So no, a simple export of our current status screen won’t work from a privacy standpoint. The only servers I want shown in this page are our standard shared linux web hosting servers, the ones that many folks are on, the ones that people would most likely be looking for, and the ones that don’t run the risk of exposing any information we don’t consider pretty much public anyway. Furthermore, there’s some more information I’d like to work into the page that’s not currently contained in our monitoring system: Along with the current network status, I’d like to see a list of “Current Alerts” with details on any current network issues (something where we could update said alert with detailed information as the situation changes), “Past Alerts” with the last few reported problems, and even a “Scheduled Maintenance Windows” section where we could put details of any upcoming scheduled downtimes/etc.

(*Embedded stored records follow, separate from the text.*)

/-- The leaf of an access and its level (R285). Cached leaves that the table no longer holds may be used until a range
invalidation covers them (R298). -/
def State.leafOf (s : State) (ctx va : Nat) : Except XErr (Nat × Nat) :=
  let fresh := match s.walkOf ctx va with
    | .ok x => .ok (x.1, x.2.1)
    | .error e => .error e
  pickOf fresh ((s.cached ctx va).map .ok |>.filter (fun x => x.toOption != fresh.toOption)) (Config.cachedPick s.free (va / 4096))

/-- The access has its translation, and the range behind it has become unbacked since (R432). -/
def State.goneBehind (s : State) (ctx va pte lvl : Nat) : Bool :=
  !(s.backed (leafPa pte lvl va / 4096 * 4096)) && (s.cached ctx va).contains (pte, lvl) &&
    Config.stillTranslated s.free (va / 4096)

/-- The translation of an access (R285 to R293). -/
def State.translate (s : State) (ctx va : Nat) (q : XReq) : Except XErr Leaf :=
  match s.leafOf ctx va with
  | .ok (pte, lvl) => if s.goneBehind ctx va pte lvl then .error .gone else s.leafCheck va q pte lvl
  | .error x => .error x

/-- The policy field of the leaf of an address. -/
def State.pagePol (s : State) (ctx va : Nat) : Option Nat := ((s.leafOf ctx va).toOption).map (fun x => field x.1 7 6)

/-- A translation that was used is cached, and the entries of tables that its walk read (R297). -/
def State.fill (s : State) (ctx va : Nat) (l : Leaf) : State :=
  let ws := match s.walkOf ctx va with
    | .ok x => x.2.2
    | .error _ => []
  { s with
    tlb := if (s.cached ctx va).contains (l.pte.toNat, l.lvl) then s.tlb
           else s.tlb ++ [{ ctx := ctx, page := va / 4096, pte := l.pte, lvl := l.lvl }],
    walks := addAll s.walks ws }

/-- What an access needs of the caches of translations after it has met a fault or a REPLAY: no entry that led to the fault
stays, and the next access walks again (R296, R297). -/
def State.forget (s : State) (ctx va : Nat) : State :=
  { s with tlb := s.tlb.filter (fun e => !e.maps ctx va),
           walks := s.walks.filter (fun e => !(e.ctx == ctx && e.ix == va / leafBytes e.lvl)) }

end Sys2Proof.Machine
end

It is, I think, entirely doable, extremely informative for everyone involved, and, could even be done in such a way to alleviate the fears of even my marketing degree carrying friend (truthfully, I believe that given our normal track-record for quality uptime and service, this page, in the long run, would be a plus for us on the marketing side, not a negative)

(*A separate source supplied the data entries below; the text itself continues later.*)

/-- The 32 bytes of a record in memory. -/
def krestRead (o : KmemOps) (s : State) (c : Cur) : Except Stop (List Byte × State × Cur) := do
  let a := (c.sr o.sb).toNat
  if o.crew then
    c.cAccess true a 32
    .ok (c.cBytes a 32, s, c.readC a 32)
  else loadIn XReq.loadWb (s, c) a 32 32

/-- The checks of a record that names an element or is DONE. -/
def LDesc.recOk (d : LDesc) (k : Nat) (x : Cursor) : Walk Unit := do
  let bad := descBad d.addr k
  let lo := x.lo.toNat
  let hi := x.hi.toNat
  let i := x.idx.toNat
  Walk.need (d.kind == x.kind && d.ord == x.ord) bad
  Walk.need (decide (lo ≤ i ∧ i ≤ hi) && x.isDone == (i == hi)) bad
  if x.isDone then Walk.need (x.sub == 0 && x.coord.toNat == noPos && x.pos.toNat == noPos) bad
  else
    match ← d.spot k lo hi i x.sub.toNat with
    | .skip _ _ => Walk.stop bad
    | .elem j sub coord pos =>
      Walk.need (j == i && sub == x.sub.toNat && coord == x.coord.toNat && pos == x.pos.toNat && d.elemOk none coord pos) bad

def krest (o : KmemOps) (s : State) (c : Cur) : Except Stop (State × Cur) := do
  let (bs, s, c) ← krestRead o s c
  let x := cursorOf bs
  if !x.bound then .ok (s, c.setK o.k Cursor.unbound)
  else
    ensure (!x.isAppend) (kindBad o.k.val)
    let (_, s, c) ← (do
      let d ← readDesc x.desc o.k.val
      d.recOk o.k.val x : Walk Unit) (s, c)
    .ok (s, c.setK o.k x)

def execKrest (o : KmemOps) (s : State) : Out := s.issue (Form.strandCf o.cf) (krest o)

end Sys2Proof.Machine
end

I’m sure there are some other things that we can do to improve communications with clients, and other parts of our service, and if anyone has any suggestions, comments, or even straight out complaints and grievances, I’d very much like it if they sent them my way (Comments here in the blog, the contact us page, a ticket, or even just an email). I always keep an eye out for feedback from clients (and even non-clients), and am always grateful for any ideas of feedback that comes my way. I’m sure in time there will be some other changes coming in the way things run here on the site, I just really got focused on the whole “Why wasn’t this information on the site? Why only tickets? Didn’t we spend all that time developing this new site so that it could be more dynamic and responsive to the needs of everyone? So why didn’t we use it?!” problem and spent all of last night fleshing this idea out. (And now, apparently, half of the day typing this entry, which again has gone on far longer then I planned… oh well.)

I’m off to see if I can shake up some coders and give them a project to think about over the weekend.

04 Sep 2008

Aftermath of a Bad Chip, Part 1

As I write this blog entry, I'm currently sitting here waiting for Srv3 to come back online after having it’s RAM replacement as part of this afternoon's emergency maintenance.

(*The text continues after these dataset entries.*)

/-- The next item can be taken: every crew of the voyages so far has been placed (R116), and the context is CREATED or
ACTIVE (Table 5.1). -/
def Ctx.mayTake (c : Ctx) : Bool :=
  (c.st == .created || c.st == .active) && c.suspending.isNone && !(c.voyages.any (fun v => v.st == .placing))

/-- The queue holds an item that the device may dequeue. -/
def Queue.hasItem (x : Queue) : Bool := (x.st == .opened || x.st == .closing) && decide (x.head < x.tail)

/-- LAUNCH_TAKE. -/
def execLaunchTake (ctx : Nat) (s : State) : Out :=
  let c := s.ctx ctx
  .next (if !c.mayTake then s
    else match c.take, c.queue? 0 with
      | some t, _ => if t.fault == 0 && !t.ring then s.takeRecord ctx t.item else s
      | none, some x => if x.hasItem then s.takeItem ctx x else s
      | none, none => s)

/-! CONVOY_PLACE (R118 to R122). -/

/-- The core of a strand as a warp begins (Table 6.2). -/
def startCore (l : LaunchRec) (arg : W64) : StrandCore :=
  { pc := l.code, hdr := l.code, hword := 0, inClause := false, l := fullMask l.width, em := fullMask l.width, hm := 0,
    s := setAt (setAt (List.replicate 64 0) 1 arg) 2 l.data, k := List.replicate 16 Cursor.unbound, acr := 0,
    chlim := l.chunk, batchn := 0, winb := 0, wtags := [], calls := [], trap := TrapRegs.zero }

def startStrand (l : LaunchRec) (arg : W64) : Strand :=
  { core := startCore l arg, chunk := Chunk.none, earlier := [], wait := .none, pends := [], sqcnt := 0, pinCount := 0,
    trapReplay := false, residue := none, poisoned := false, failed := none }

/-- v0 as a warp begins: each lane's index, tag U32. -/
def laneIndex (w : Nat) : VecReg := { tag := .u32, lanes := (List.range w).map (BitVec.ofNat 32) }

/-- Warp `i` of crew `crew` as it begins (R114, R118). -/
def startWarp (l : LaunchRec) (arg : W64) (crew i slot : Nat) : Warp :=
  let base := l.spill.toNat + (crew * l.warps + i) * l.spillb
  { id := i, width := l.width, lw := l.width, slot := slot, splits := [],
    lay := { start := base, stop := base + l.spillb, base := 0 },
    vregs := setAt (List.replicate (l.regs8 * 8) (VecReg.zero l.width)) 0 (laneIndex l.width),
    gregs := List.replicate l.globals (VecReg.zero l.width), preds := List.replicate 15 0,
    tiles := List.replicate l.tiles Tile.undef, strands := [some (startStrand l arg), none, none, none], frames := [],
    merges := [], held := [], batches := [], openFault := none, report := none, exited := false }

/-- A crew in its launch state. -/
def startCrew (ref : CrewRef) (l : LaunchRec) (arg : W64) (core quad now : Nat) (slots : List Nat) : Crew :=
  { ref := ref, launch := l, arg := arg, core := core, quad := quad, run := .placed, mem := [], poison := [], bars := [],
    syList := [], warps := (List.range l.warps).map (fun i => startWarp l arg ref.crew i (slots.getD i 0)), ran := 0,
    since := now, committed := false, preempt := none, suspended := false }

/-- Place one crew in its launch state, none where it does not fit. -/
def State.placeCrew (s : State) (ctx : Nat) (v : Voyage) (crew core quad : Nat) : Option State :=
  (s.roomOn ctx core quad v.launch).map (fun slots =>
    { s with crews := s.crews ++ [startCrew { ctx := ctx, voy := v.num, crew := crew } v.launch v.arg core quad s.ns slots] })

/-- Place crews `first`, `first + 1`, ... all together, or none. -/
def State.placeAll (ctx : Nat) (v : Voyage) : List (Nat × Nat × Nat) → State → Option State
  | [], s => some s
  | (crew, core, quad) :: ps, s => (s.placeCrew ctx v crew core quad).bind (State.placeAll ctx v ps)

/-- Convoys of a voyage; a persistent voyage is placed as one. -/
def Voyage.convoys (v : Voyage) : Nat := if v.launch.persistent then 1 else ceilDiv v.launch.crews v.launch.convoy

/-- The crews that are due to be placed together next: a flushed one whose commands are complete, else the next convoy. That a
flushed crew is placed alone, on any die, and before a further convoy is the model's choice (log 64). -/
def State.dueCrews (s : State) (ctx : Nat) (v : Voyage) : List Nat :=
  match v.again.find? (fun c => !(s.crews.any (fun x => x.ref == { ctx := ctx, voy := v.num, crew := c }))) with
  | some c => [c]
  | none =>
    if v.st != .placing then []
    else if v.launch.persistent then List.range v.launch.crews
    else
      let first := v.placed * v.launch.convoy
      (List.range (Nat.min v.launch.convoy (v.launch.crews - first))).map (first + ·)

/-- The voyage with those crews placed (Table 6.3). -/
def Voyage.notePlaced (v : Voyage) (cs : List Nat) : Voyage :=
  if cs.any v.again.contains then { v with again := v.again.filter (fun c => !cs.contains c) }
  else { v with placed := v.placed + 1, st := if v.placed + 1 == v.convoys then .running else .placing }

/-- CONVOY_PLACE: the crews due are placed on the given quadrants, in one step; one convoy stays on one die (R122). None is
placed while the context is LOST: the model's choice (log 64). -/
def execConvoyPlace (ctx voy : Nat) (places : List (Nat × Nat)) (s : State) : Out :=
  let s' := s.pruneFlushed
  .next (match (s'.ctx ctx).voyage? voy with
    | none => s
    | some v =>
      let cs := s'.dueCrews ctx v
      let oneDie := places.all (fun p => dieOf p.1 == dieOf (places.headD (0, 0)).1)
      if (s'.ctx ctx).st != .active || (s'.ctx ctx).suspending.isSome || cs.isEmpty || cs.length != places.length ||
          !(v.launch.persistent || oneDie) then s
      else match State.placeAll ctx v (List.zipWith (fun c p => (c, p.1, p.2)) cs places) s' with
        | none => s
        | some s' => s'.modCtx ctx (fun c => c.modVoyage voy (fun v => v.notePlaced cs)))

/-! Retirement (R124, R125). -/

/-- The voyage retires once every crew has: VOYAGE_DONE; with the last voyage and an empty LAUNCH queue the context goes to
CREATED (R125). -/
def State.voyageDone (s : State) (ctx voy : Nat) : State :=
  match (s.ctx ctx).voyage? voy with
  | none => s
  | some v =>
    if v.st != .running || v.retired != v.launch.crews then s
    else
      let s := s.event ctx 1 [(16, 4, v.num), (20, 4, v.exited), (24, 1, bit v.isPartial), (32, 8, v.recAddr.toNat),
        (40, 8, v.arg.toNat)]
      s.modCtx ctx (fun c =>
        let c := { c with voyages := c.voyages.filter (fun x => x.num != voy) }
        let empty := match c.queue? 0 with | some x => x.head == x.tail | none => true
        if c.st == .active && c.voyages.isEmpty && empty then { c with st := .created } else c)

/-- Every warp of the crew has exited. -/
def Crew.allExited (c : Crew) : Bool := c.warps.all (·.exited)

/-- The crew's batches are complete. -/
def Crew.allComplete (c : Crew) : Bool := c.warps.all (fun w => w.batches.isEmpty)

Over the past couple of weeks we have experienced a number of instances where srv3 would go offline, responding to pings, but appearing to be swamped and un-responsive to actual web/database/email connections or any type of access at the console. At first we believed these to be related to everything from DDoS attacks and excessive client resource usage, to a faulty motherboard. It seemed that every crash was at a time when the machine was under heavier than normal workloads due to these types of things. We would see the crash, recover the system, and see how much workload it was under, dig into the workload and logs, see some suspicious traffic or a script running out of control, and figured that was the cause of the crash. After all, it wouldn't be the first time a DDoS attack or a runaway client program had managed to take one of our systems offline, and while we've gotten pretty good at making our servers pretty resilient under normal circumstances, occasionally we still see one get brought to its knees in this manner. (It’s rare, but it happens. When it does, we learn from the experience and re-tool our protections to prevent the same thing from doing it a second time.)

However, last night, when the server went offline in a similar fashion around 6pm, we rebooted it and found ourselves with a new, previously un-seen symptom, only half of the RAM in the system was recognized and usable. We had to reboot the server a second time later in the night to get the entire amount of system RAM back online. This led to us questioning the stability of the RAM modules in the machine, as even if the chip is not dead, but is acting “flaky”, it could run fine for days/weeks, but under load conditions it could very well fail and cause problems for the entire server.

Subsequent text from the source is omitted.